The knowledge explosion and resulting social change is being driven largely by the scientific community.
I’ve coined the phrase “science clergy” to refer to how the relationship of trust we moderns have with scientists seems remarkably like the blind faith relationship we used to have with religious clerics.
What’s going to happen to that relationship of trust if the existence of UFOs is proven beyond any doubt, say in a cascading series of Pentagon reports? What’s going to happen to our faith in the “science clergy” if we realize that they’ve relentlessly ignored what could be the biggest story in human history? If it turns out that Nobel Prize winners knows less about what becomes a proven UFO phenomena than the wacky UFO nuts with crazy hair, what then?
This seems an important question because our faith in the future is arguably based largely in our faith in those creating that future, the scientific community.
If the UFO story explodes in a big way, it may help us aim a critical eye at a relationship that has long been in need of closer inspection.
I think we’ve been assuming that because science can create impressive technologies like AI, science also has the judgment to know that AI will be on balance a good thing. Is this true? Does one ability automatically prove the other?
As example, scientists displayed their undisputed technical prowess in the creation of nuclear weapons but now, like the rest of us, they have no idea how to un-create them. The science community washes their hands of this problem by blaming it on the politicians, and then returns to creating new powers.
It would be a mistake to demonize the science community because they are overwhelming people of good intentions. But if it is proven that UFOs exist, and that scientists arrogantly ignored such a huge issue, perhaps such an inconvenient development will help us refine the critical eye scientists are always telling us we should further develop.
Maybe scientists really have not the slightest idea whether or not they are leading us towards a better future, and if that’s true, maybe we should be aware of that.
If UFOs are proven to be real in a manner that receives broad culture wide acceptance, how would such a shift in the group consensus affect our relationship with other seemingly impossible theories?
I’ve been pondering this as I make my way through documentaries about alien abduction claims.
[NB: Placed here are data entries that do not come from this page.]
-- ==== Sys2Proof/Word.lean ====
section
/-! DEFINITION. The value types of the gmalg CORE (00_scope.md R7, R10, R12): bytes, words, shift-register cells, byte
strings, 16-byte blocks, and the two register files. -/

namespace Sys2Proof

/-- A `Byte` is 8 bits (R10). -/
abbrev Byte := BitVec 8

/-- A `Word` is 32 bits (R10). -/
abbrev Word := BitVec 32

/-- A shift-register cell, 31 bits wide (R10). That it is never 0 is an invariant of the machine (R24, R211), not part
of the type. -/
abbrev Cell := BitVec 31

/-- `Bytes`: a finite sequence of bytes, indexed from 0 (R12). -/
abbrev Bytes := List Byte

/-- Exactly 16 bytes: a block, a key, an IV, the chaining register (R7). -/
abbrev Block := Vector Byte 16

/-- The round-key schedule: exactly 32 words (R7, R20). -/
abbrev Schedule := Vector Word 32

/-- The shift register: exactly 16 cells, the oldest at index 0 (R7, R24). -/
abbrev Cells := Vector Cell 16

end Sys2Proof
end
This is more challenging territory than UFO claims because there is really no hard real world evidence, it’s all anecdotal, and thus such claims are reasonably subject to a skeptical review.
The most credible researchers seem to have concluded that the majority of those claiming to have been abducted are entirely sincere and in good mental health. But that doesn’t really prove anything other than that this is an interesting phenomena, whatever it’s real cause might be.
I’m bringing this tricky subject up here because some of the most experienced and credible abduction researchers appear to have concluded that alien life forms are in the process of merging with humanity. That is, they are claiming our future is being designed by someone else, that we are quietly becoming someone else.
This is of course an incredible claim which most of us are understandably and quite reasonably not willing to accept. And then I remind myself, that’s exactly how I used to feel about unidentified flying objects.
And so now I’m wondering, can we afford to roll our eyes at alien abduction claims and the larger claim of species merger which is arising from that area of research? Can we afford to the repeat the pattern of authoritative denial which has characterized the UFO subject for decades? Should we be giving more attention to seemingly incredible claims which are huge in scope?
If we are about to watch the ridiculous become the real in the UFO arena, how will that impact our engagement with other supposedly ridiculous claims?
What’s a subscription to the National Enquirer cost, does anyone know?